りぼんの読書ノート

Yahooブログから移行してきた読書ノートです

修道士カドフェル7 聖域の雀(エリス・ピーターズ)

イメージ 1

イングランド王座をめぐる女帝モードとスティーブン王の争いは小康状態。この巻は、盗難・殺人事件の真犯人を捜索するという、ミステリ要素が強い内容ですが、著者がここで紹介したかったのは、中世における修道院の「庇護権」ですね。

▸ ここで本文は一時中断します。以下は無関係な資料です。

-- ==== Sys2Proof/Machine/LoadStore.lean ====
section
/-! DEFINITION. Loads and stores (42_load_store.md, R160 to R166). -/

namespace Sys2Proof.Machine

/-- A <- M, then set_NZ(A) (R160). -/
def loadA (m : Byte) (s : State) : State := flagNZ m (setA m s)

/-- X <- M, then set_NZ(X) (R161). -/
def loadX (m : Byte) (s : State) : State := flagNZ m (setX m s)

/-- Y <- M, then set_NZ(Y) (R162). -/
def loadY (m : Byte) (s : State) : State := flagNZ m (setY m s)

/-- LDA (zp,X), opcode A1: load A (R160). -/
def execLdaIzx (zp : Byte) (s : State) : Host.Outcome State Fault Refusal :=
  readInstr 0xA1 loadA (.mem (.izx zp)) s

/-- LDA zp, opcode A5: load A (R160). -/
def execLdaZp (zp : Byte) (s : State) : Host.Outcome State Fault Refusal :=
  readInstr 0xA5 loadA (.mem (.zp zp)) s

/-- LDA #value, opcode A9: load A (R160). -/
def execLdaImm (value : Byte) (s : State) : Host.Outcome State Fault Refusal :=
  readInstr 0xA9 loadA (.imm value) s

/-- LDA addr, opcode AD: load A (R160). -/
def execLdaAbs (addr : Addr) (s : State) : Host.Outcome State Fault Refusal :=
  readInstr 0xAD loadA (.mem (.abs addr)) s

/-- LDA (zp),Y, opcode B1: load A (R160). -/
def execLdaIzy (zp : Byte) (s : State) : Host.Outcome State Fault Refusal :=
  readInstr 0xB1 loadA (.mem (.izy zp)) s

/-- LDA zp,X, opcode B5: load A (R160). -/
def execLdaZpx (zp : Byte) (s : State) : Host.Outcome State Fault Refusal :=
  readInstr 0xB5 loadA (.mem (.zpx zp)) s

/-- LDA base,Y, opcode B9: load A (R160). -/
def execLdaAby (base : Addr) (s : State) : Host.Outcome State Fault Refusal :=
  readInstr 0xB9 loadA (.mem (.aby base)) s

/-- LDA base,X, opcode BD: load A (R160). -/
def execLdaAbx (base : Addr) (s : State) : Host.Outcome State Fault Refusal :=
  readInstr 0xBD loadA (.mem (.abx base)) s

/-- LDX #value, opcode A2: load X (R161). -/
def execLdxImm (value : Byte) (s : State) : Host.Outcome State Fault Refusal :=
  readInstr 0xA2 loadX (.imm value) s

/-- LDX zp, opcode A6: load X (R161). -/
def execLdxZp (zp : Byte) (s : State) : Host.Outcome State Fault Refusal :=
  readInstr 0xA6 loadX (.mem (.zp zp)) s

/-- LDX addr, opcode AE: load X (R161). -/
def execLdxAbs (addr : Addr) (s : State) : Host.Outcome State Fault Refusal :=
  readInstr 0xAE loadX (.mem (.abs addr)) s

/-- LDX zp,Y, opcode B6: load X (R161). -/
def execLdxZpy (zp : Byte) (s : State) : Host.Outcome State Fault Refusal :=
  readInstr 0xB6 loadX (.mem (.zpy zp)) s

/-- LDX base,Y, opcode BE: load X (R161). -/
def execLdxAby (base : Addr) (s : State) : Host.Outcome State Fault Refusal :=
  readInstr 0xBE loadX (.mem (.aby base)) s

/-- LDY #value, opcode A0: load Y (R162). -/
def execLdyImm (value : Byte) (s : State) : Host.Outcome State Fault Refusal :=
  readInstr 0xA0 loadY (.imm value) s

/-- LDY zp, opcode A4: load Y (R162). -/
def execLdyZp (zp : Byte) (s : State) : Host.Outcome State Fault Refusal :=
  readInstr 0xA4 loadY (.mem (.zp zp)) s

/-- LDY addr, opcode AC: load Y (R162). -/
def execLdyAbs (addr : Addr) (s : State) : Host.Outcome State Fault Refusal :=
  readInstr 0xAC loadY (.mem (.abs addr)) s

/-- LDY zp,X, opcode B4: load Y (R162). -/
def execLdyZpx (zp : Byte) (s : State) : Host.Outcome State Fault Refusal :=
  readInstr 0xB4 loadY (.mem (.zpx zp)) s

/-- LDY base,X, opcode BC: load Y (R162). -/
def execLdyAbx (base : Addr) (s : State) : Host.Outcome State Fault Refusal :=
  readInstr 0xBC loadY (.mem (.abx base)) s

/-- STA (zp,X), opcode 81: store A (R163). -/
def execStaIzx (zp : Byte) (s : State) : Host.Outcome State Fault Refusal :=
  storeInstr 0x81 State.a (.izx zp) s

/-- STA zp, opcode 85: store A (R163). -/
def execStaZp (zp : Byte) (s : State) : Host.Outcome State Fault Refusal :=
  storeInstr 0x85 State.a (.zp zp) s

/-- STA addr, opcode 8D: store A (R163). -/
def execStaAbs (addr : Addr) (s : State) : Host.Outcome State Fault Refusal :=
  storeInstr 0x8D State.a (.abs addr) s

/-- STA (zp),Y, opcode 91: store A (R163). -/
def execStaIzy (zp : Byte) (s : State) : Host.Outcome State Fault Refusal :=
  storeInstr 0x91 State.a (.izy zp) s

/-- STA zp,X, opcode 95: store A (R163). -/
def execStaZpx (zp : Byte) (s : State) : Host.Outcome State Fault Refusal :=
  storeInstr 0x95 State.a (.zpx zp) s

/-- STA base,Y, opcode 99: store A (R163). -/
def execStaAby (base : Addr) (s : State) : Host.Outcome State Fault Refusal :=
  storeInstr 0x99 State.a (.aby base) s

/-- STA base,X, opcode 9D: store A (R163). -/
def execStaAbx (base : Addr) (s : State) : Host.Outcome State Fault Refusal :=
  storeInstr 0x9D State.a (.abx base) s

/-- STX zp, opcode 86: store X (R164). -/
def execStxZp (zp : Byte) (s : State) : Host.Outcome State Fault Refusal :=
  storeInstr 0x86 State.x (.zp zp) s

/-- STX addr, opcode 8E: store X (R164). -/
def execStxAbs (addr : Addr) (s : State) : Host.Outcome State Fault Refusal :=
  storeInstr 0x8E State.x (.abs addr) s

/-- STX zp,Y, opcode 96: store X (R164). -/
def execStxZpy (zp : Byte) (s : State) : Host.Outcome State Fault Refusal :=
  storeInstr 0x96 State.x (.zpy zp) s

/-- STY zp, opcode 84: store Y (R165). -/
def execStyZp (zp : Byte) (s : State) : Host.Outcome State Fault Refusal :=
  storeInstr 0x84 State.y (.zp zp) s

/-- STY addr, opcode 8C: store Y (R165). -/
def execStyAbs (addr : Addr) (s : State) : Host.Outcome State Fault Refusal :=
  storeInstr 0x8C State.y (.abs addr) s

/-- STY zp,X, opcode 94: store Y (R165). -/
def execStyZpx (zp : Byte) (s : State) : Host.Outcome State Fault Refusal :=
  storeInstr 0x94 State.y (.zpx zp) s

end Sys2Proof.Machine
end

夜半の祈りが捧げられていた教会に飛び込んできたのは、若い旅芸人と、彼を追ってきた町の群集。旅芸人にかけられた嫌疑は、町の有力な金細工商人を殺害して金銀を盗んだというもの。金細工人の息子の結婚披露宴で余興と音楽を演じるために招かれたものの、冷たいあしらいを受けたことに対する逆恨みと思われたのです。

その若者リリウィンは修道院の庇護権のもとに匿われますが、その限度は40日間。さらに、若者を慕って差し入れを持ってきた召使いのラニルトを町まで送るために、若者がこっそり修道院を抜け出した晩に、隣家の錠前屋が殺害される事件が起こって、事態は紛糾していきます。果たして嫌疑をかけられたリリウィンは無実なのか・・。

近代的な合理精神の持ち主であるカドフェルと、州執行副長官のヒューベリンガーは、例によって心証のみに頼ることなく、推理をめぐらせ捜査を進めるのですが、やがて浮かび上がってきたのは、裕福な金細工人の家の複雑な内情でした・・。

昔も今も嫁と姑と小姑の問題の本質は変わりませんが、家計を切り盛りすることだけが期待され、女性が自ら生計を立てることができなかった中世で、この問題がこじれるとシリアスですね。簡単に「愛が全て」などと言えないのは、今も同じなのですが・・。

セヴァーン川を知りぬいていて、溺死体の流れ着く先を読みあてる船頭のマドッグは、カドフェルと同じウェールズ人でもあり、今後も登場しそうです。